Exercise objective:
How many lines of the data include the string "Instr"? State that number alone.
┌──
theorem nexts_of_load {i : Instr} {s t : State} {n : Nat} (h3 : 0x10 ≤ opcodeOf i ∧ opcodeOf i ≤ 0x13)
    (h : load n i.guardField (fRd (encode i)) (fRs1 (encode i)) (fImm13 (encode i)) s = .next t) : Nexts i s t :=
  nexts_of_guarded (by omega) (sized_next h).2 fun h => by
    split at h
    · cases h
    · rw [writeReg_next h]; exact .write _ (by omega)

theorem nexts_of_loadUpdate {i : Instr} {s t : State} {n : Nat} (h3 : IsLoadUpdate i)
    (h : loadUpdate n i.guardField (fRd (encode i)) (fRs1 (encode i)) (fImm13 (encode i)) s = .next t) :
    Nexts i s t :=
  nexts_of_guarded (by unfold IsLoadUpdate at h3; omega) (sized_next h).2 fun h => by
    split at h
    · exact absurd h unspecified_not_next
    · split at h
      · cases h
      · rw [writeReg_next h]; exact .loadUpdate _ h3

theorem nexts_of_store {i : Instr} {s t : State} (h3 : IsStore i) (hlt : opcodeOf i < 0x1C)
    (h : store (accessBytes (encode i)) i.guardField (fRd (encode i)) (fRs1 (encode i)) (fImm13 (encode i)) s
      = .next t) : Nexts i s t :=
  nexts_of_guarded (by unfold IsStore at h3; omega) (sized_next h).2 fun h => by
    split at h
    · cases h
    · rename_i u hu
      rw [finish_next h]; exact .store u h3 hlt hu

theorem nexts_of_storeUpdate {i : Instr} {s t : State} (h3 : IsStore i) (hge : 0x1C ≤ opcodeOf i)
    (h : storeUpdate (accessBytes (encode i)) i.guardField (fRd (encode i)) (fRs1 (encode i)) (fImm13 (encode i)) s
      = .next t) : Nexts i s t :=
  nexts_of_guarded (by unfold IsStore at h3; omega) (sized_next h).2 fun h => by
    split at h
    · cases h
    · rename_i u hu
      rw [writeReg_next h]; exact .storeUpdate u h3 hge hu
└──
Response box:
4